**Dataset entries:**
★ ★ ★ ★ ★

-- ==== Sys2Proof/Machine/CmdAccept.lean ====
section
/-! DEFINITION. How the command engine takes a packet: its order, the checks of R519, tags and generations, and the reply of a
command (R515 to R532, R571, R580). -/
namespace Sys2Proof.Machine

/-! ## Packets -/

/-- The bytes of a packet before its trailer (R517). -/
def Packet.body (op : Nat) (p : Packet) : List Byte :=
  leBytes 2 op ++ leBytes 1 p.borough ++ leBytes 1 p.gen ++ leBytes 2 p.tag ++ leBytes 2 p.flags ++ leBytes 4 p.length
    ++ leBytes 4 p.version ++ leBytes 12 p.actTime ++ leBytes 4 p.tail ++ wordsBytes p.params

/-- The longest packet of a path (R515). -/
def State.pathLimit (s : State) (p : Path) : Nat :=
  match p with
  | .ring _ _ => 4096
  | .udp port _ _ => min 4096 (s.ptWord port 3 - 108)
  | .spaxa _ => 168
  | .tree _ => 128

/-- Check 1 of R519. -/
def State.packetForm (s : State) (p : Packet) : Bool :=
  decide (36 ≤ p.length) && decide (p.length ≤ s.pathLimit p.path) && p.length % 4 == 0 && p.length == 36 + 4 * p.params.length
    && (match p.path with
      | .ring _ _ => decide (p.length ≤ p.avail)
      | _ => true)
    && p.version == 1 && decide (p.borough < 32) && p.gen % 16 == 0 && decide (p.gen < 256) && decide (p.tag < 65536)
    && decide (p.flags < 4) && p.tail == 0 && decide (p.actTime < 2 ^ 96) && (p.flags % 2 == 1 || p.actTime == 0)

/-- Check 2 of R519. -/
def Packet.crcOk (op : Nat) (p : Packet) : Bool := p.crc.toNat == crc32c (Packet.body op p)

/-! ## Rate limiting (R571) -/

/-- The present millisecond of Meridian time. -/
def State.msNow (s : State) : Int := s.mt / (mtMs : Int)

/-- Packets of borough b accepted in the present millisecond. -/
def State.rateCount (s : State) (b : Nat) : Nat :=
  let x : CmdRate := mapGet {} b s.rates
  if x.window = s.msNow then x.count else 0

/-- Whether borough b has used its packets of this millisecond. -/
def State.overRate (s : State) (b : Nat) : Bool :=
  s.get (BRG_CTL_CMDRATE b) != 0 && decide (s.get (BRG_CTL_CMDRATE b) ≤ s.rateCount b)

/-- A packet of borough b is accepted. -/
def State.rateTake (s : State) (b : Nat) : State :=
  let x : CmdRate := mapGet {} b s.rates
  { s with rates := mapPut {} b { x with window := s.msNow, count := s.rateCount b + 1 } s.rates }

/-- The rate of borough b is reached: CMD_RATE at most once per second. -/
def State.rateSay (s : State) (b : Nat) : State :=
  let x : CmdRate := mapGet {} b s.rates
  let due := match x.said with
    | none => true
    | some t => decide (t + (mtSec : Int) ≤ s.mt) || decide (s.mt < t)
  if due then
    (({ s with rates := mapPut {} b { x with said := some s.mt } s.rates } : State).put (BRG_STAT_RATE_SEEN b) 1).raise
      evBRG_CMD_RATE b
  else s

/-! ## What a command does -/

/-- How a command ends: a reply now; a change staged for a boundary; a reply still to come (R522); OK, and then a borough reset
(R577); or OK, and then a write of `SYS_RST_CTL` (R659). -/
inductive CmdOut where
  | now (status : Nat) (res : List Word)
  | staged (grid index : Nat) (res : List Word)
  | later (res : List Word)
  | reset (borough : Nat)
  | restart (v : Nat)
  deriving DecidableEq, Repr

/-- Answer a command now. -/
def State.say (s : State) (status : Nat) (res : List Word := []) : CmdOut × State := (.now status res, s)

/-- The commit record of an S command whose target was IDLE, or whose pending bind was cancelled (R540). -/
def State.sayIdle (s : State) (res : List Word := []) : CmdOut × State := (.now 0 (s.commitRecord 0 0 s.mt ++ res), s)

/-- A command of the owner (R538, R539): `ok` says whether its parameters are well formed. -/
def ownerCmd (ok : Bool) (p : Packet) (s : State) (f : State → CmdOut × State) : CmdOut × State :=
  if !ok then s.say 4 else if p.borough % 32 ≠ 0 then s.say 5 else f s

/-- A command of any borough. -/
def anyCmd (ok : Bool) (s : State) (f : State → CmdOut × State) : CmdOut × State := if !ok then s.say 4 else f s

/-- A command of any borough on what it owns. -/
def holderCmd (ok owns : Bool) (s : State) (f : State → CmdOut × State) : CmdOut × State :=
  if !ok then s.say 4 else if !owns then s.say 5 else f s

/-- A register word that a command carries: no reserved bit set and no reserved encoding (R538). -/
def regWordOk (r : Reg) (v : Nat) : Bool :=
  match regAt r.key with
  | none => false
  | some (row, _) =>
    row.fields.all (fun f => !(match f.acc with
      | .rw => inRanges (bits v f.hi f.lo) f.rsv
      | _ => false))
    && (List.range 32).all (fun i => !bit v i || row.fields.any (fun f => decide (f.lo ≤ i) && decide (i ≤ f.hi)))

/-- Check 8 of R519 for one unit: the boundary on grid g, or TOO_LATE; STAGE_FULL where it would be a fifth (R30, R31, R33). -/
def State.stageAt (s : State) (u : UnitId) (g : Nat) (p : Packet) : Nat × Nat :=
  match s.stageIndex g (Packet.act p) with
  | none => (9, 0)
  | some k => if s.stageFull u k then (10, 0) else (0, k)

/-! ## Acceptance (R519, R528, R529) -/

/-- Whether no control core executes commands (R641, R656): no core is in service, or no Falarn image runs. -/
def State.noCore (s : State) : Bool := s.coresInService == 0 || s.get SYS_BOOT_FW == 0

/-- Whether commands wait for a core: a Falarn restart runs, or the control clock is not locked (R658, R663). -/
def State.coreWaits (s : State) : Bool := s.get SYS_BOOT_FW == 1 || !s.isSet CLK_STAT_CTRL_LOCK

/-- Run a command's handler: what function 0 holds of a register pair is not the command's (R507). -/
def runHandler (h : Packet → State → CmdOut × State) (p : Packet) (s : State) : CmdOut × State :=
  let held := (s.func 0).held
  let r := h p (s.setFunc 0 { s.func 0 with held := none })
  (r.1, r.2.setFunc 0 { r.2.func 0 with held := held })

/-- A packet passes check 5 and acts. -/
def State.acceptNew (s : State) (op : Nat) (stg : Bool) (h : Packet → State → CmdOut × State) (p : Packet) : State :=
  let b := p.borough % 32
  let s1 := (s.rateTake b).setTag b p.tag (.busy (p.gen / 16))
  if s1.noCore then s1.complete op p 0x11 []
  else if p.flags % 2 = 1 && !stg then s1.complete op p 8 []
  else match runHandler h p s1 with
    | (.now st res, s2) => s2.complete op p st res
    | (.staged g k res, s2) => { s2 with cmds := s2.cmds ++ [⟨op, p, actionOf p, g, k, res, 0⟩] }
    | (.reset r, s2) => (s2.complete op p 0 []).boroughReset r
    | (.restart v, s2) => (s2.complete op p 0 []).rstCtlWrite (pf v)
    | (.later res, s2) => { s2 with cmds := s2.cmds ++ [⟨op, p, actionOf p, 8, 0, res, 0⟩] }

/-- Check 5 of R519: what the packet meets in its tag entry (R528). -/
def State.meetTag (s : State) (op : Nat) (stg : Bool) (h : Packet → State → CmdOut × State) (p : Packet) : State :=
  let b := p.borough % 32
  match s.tag b p.tag with
  | .free => s.acceptNew op stg h p
  | .done g l =>
    if g = p.gen / 16 then (s.bumpSat CMD_REPLAYS evCMD_CNT_SAT).sendOn p.path b (replyFlag 2 l)
    else s.acceptNew op stg h p
  | .busy g =>
    if g = p.gen / 16 then
      let s1 := s.bumpSat CMD_DUPS evCMD_CNT_SAT
      match p.path with
      | .ring rb r => s1.cringDone rb r
      | _ => s1
    else (s.bumpSat CMD_TAGBUSY evCMD_CNT_SAT).bareReply op p 7

/-- The slots that a packet takes on its ring: one where it fails check 1 (R519, R523). -/
def State.packetSlots (s : State) (p : Packet) : Nat := if s.packetForm p then ceilDiv p.length 64 else 1

/-- Bytes of a packet in its command ring queue: one slot where it fails check 1. -/
def State.packetBytes (s : State) (p : Packet) : Nat := if s.packetForm p then p.length else 64

/-- A packet that is fetched from ring r is written into the command ring queue (R350, R525); `false` where no plot is granted. -/
def State.ringStage (s : State) (b r : Nat) (p : Packet) : Bool × State := s.chainWrite (cmdQueue b r) (s.packetBytes p)

/-- The engine takes a packet: fetched into its ring's queue and read from there, its ring's slots are free again, and one more packet of the
ring waits for its reply (R524, R525). -/
def State.takeSlots (s : State) (p : Packet) : State :=
  match p.path with
  | .ring b r =>
    let t := (s.ringStage b r p).2.chainRead (cmdQueue b r) (s.packetBytes p)
    (t.setCring b r { t.cring b r with taken := (t.cring b r).taken + 1 }).put (BRG_CRING_CI_V b r)
      (t.get (BRG_CRING_CI_V b r) + s.packetSlots p)
  | _ => s

/-- The engine takes a packet, and the checks of R519 run in order. -/
def State.takePacket (s : State) (op : Nat) (stg : Bool) (h : Packet → State → CmdOut × State) (p : Packet) : State :=
  let s1 := s.takeSlots p
  if !s1.packetForm p then s1.bareReply op p 1
  else if !Packet.crcOk op p then s1.bareReply op p 2
  else if p.borough % 32 ≠ p.pathBorough then s1.bareReply op p 6
  else if s1.get (BRG_STAT_STATE p.pathBorough) = 1 then s1.bareReply op p 0x800
  else s1.meetTag op stg h p

/-! ## Order (R525, R532) -/

/-- Whether the escape reserve is exhausted: both parts are empty, and nothing is fetched from the rings (R357). -/
def State.escapeOut (s : State) : Bool := s.get PLT_ESC_FREE_NEAR == 0 && s.get PLT_ESC_FREE_FAR == 0

/-- The source of a packet in the sense of R532: a UDP address and port by whatever route port, or the path itself. -/
def pathSource : Path → Path
  | .udp _ addr udp => .udp 0 addr udp
  | p => p

/-- Whether a packet must stay on ring r, plots apart: for a core, behind others of its ring, behind its own fence, on a paused ring, on a ring
of a borough that has used its rate, or for the escape reserve. -/
def State.ringHeld (s : State) (b r : Nat) (p : Packet) (ahead : Bool) : Bool :=
  let x := s.cring b r
  s.coreWaits || (ahead && !x.waiting.isEmpty) || (Packet.fence p && x.taken != 0) || decide (4096 ≤ x.taken) || s.overRate b
    || s.escapeOut

/-- Whether a packet must wait: on its ring, for a plot of the ring's queue too; otherwise for a core, behind others of its source, or behind its
own fence. -/
def State.mustWait (s : State) (p : Packet) (ahead : Bool) : Bool :=
  s.coreWaits || match p.path with
  | .ring b r => s.ringHeld b r p ahead || !(s.ringStage b r p).1
  | _ => (ahead && s.fenced.any (fun e => pathSource e.2.path == pathSource p.path))
      || (Packet.fence p && s.cmds.any (fun c => pathSource c.pkt.path == pathSource p.path))

/-- A ring that holds 4,096 packets unreplied, and has another, is paused; FETCH_PAUSE once per pause (R525). -/
def State.ringPause (s : State) (b r : Nat) : State :=
  if decide (4096 ≤ (s.cring b r).taken) && !s.isSet (BRG_CRING_STAT_PAUSED b r) then
    (s.put (BRG_CRING_STAT_PAUSED b r) 1).raise evCMD_FETCH_PAUSE (4 * b + r) [] b
  else s

/-- A packet waits its turn, the first of its ring that only a plot keeps waiting being refused it (R356). -/
def State.holdPacket (s : State) (op : Nat) (p : Packet) : State :=
  match p.path with
  | .ring b r =>
    let x := s.cring b r
    let s1 := if s.ringHeld b r p true then s else (s.ringStage b r p).2
    let s2 := (s1.setCring b r { x with waiting := x.waiting ++ [(op, p)] }).ringPause b r
    if s.overRate b then s2.rateSay b else s2
  | _ => { s with fenced := s.fenced ++ [(op, p)] }

/-- Whether the path of a packet is there: an enabled ring, or a port or link; a disabled ring holds no packets (R516). -/
def State.pathOpen (s : State) (p : Packet) : Bool :=
  match p.path with
  | .ring b r => decide (b < 32) && decide (r < 4) && s.isSet (BRG_CRING_CTL_EN b r) && p.pathBorough == b
  | .udp port _ _ => decide (port < 32) && decide (p.pathBorough < 32)
  | .spaxa sh => s.get (SPX_STAT_LSTATE sh) == 2 || s.get (SPX_STAT_LSTATE sh) == 3
  | .tree _ => true

/-- Whether the command engine takes nothing: before `READY`, and during a warm reset (R654, R660). -/
def State.engineShut (s : State) : Bool := !s.isSet SYS_START_READY || s.isSet SYS_START_WARM_ACT

/-- A packet that reaches the engine while it takes nothing: one that came in an envelope is counted. -/
def State.dropPacket (s : State) (p : Packet) : State :=
  match p.path with
  | .udp _ _ _ => s.bumpSat CMD_UDP_DROP evCMD_CNT_SAT
  | .spaxa _ => s.bumpSat CMD_UDP_DROP evCMD_CNT_SAT
  | _ => s

/-- A packet reaches the command engine (R515, R532, R571); `take` is what taking it does. -/
def State.engineFeed (s : State) (op : Nat) (p : Packet) (take : State → State) : State :=
  if s.engineShut then s.dropPacket p
  else if !s.pathOpen p then s
  else match p.path with
    | .ring _ _ => if s.mustWait p true then s.holdPacket op p else take s
    | _ =>
      if s.overRate p.pathBorough then (s.bumpSat CMD_UDP_DROP evCMD_CNT_SAT).rateSay p.pathBorough
      else if s.mustWait p true then s.holdPacket op p
      else take s

/-- A packet that a command of the table brings: on a ring the producer index covers it. -/
def State.announce (s : State) (p : Packet) : State :=
  match p.path with
  | .ring b r =>
    if s.engineShut || !s.pathOpen p then s
    else s.setCring b r { s.cring b r with pi := ((s.cring b r).pi + s.packetSlots p) % 65536 }
  | _ => s

/-- A packet of an opcode reaches the command engine. -/
def State.enginePacket (s : State) (op : Nat) (stg : Bool) (h : Packet → State → CmdOut × State) (p : Packet) : State :=
  (s.announce p).engineFeed op p (fun s => s.takePacket op stg h p)

end Sys2Proof.Machine
end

★ ★ ★ ★ ★

As listed above, the lines from the line with "is granted. -/" to the line with "ring waits for its reply (R524, R525). -/" are to be echoed exactly, with both ends included and nothing added.

**Response:**
/-- A packet that is fetched from ring r is written into the command ring queue (R350, R525); `false` where no plot is granted. -/
def State.ringStage (s : State) (b r : Nat) (p : Packet) : Bool × State := s.chainWrite (cmdQueue b r) (s.packetBytes p)

/-- The engine takes a packet: fetched into its ring's queue and read from there, its ring's slots are free again, and one more packet of the
ring waits for its reply (R524, R525). -/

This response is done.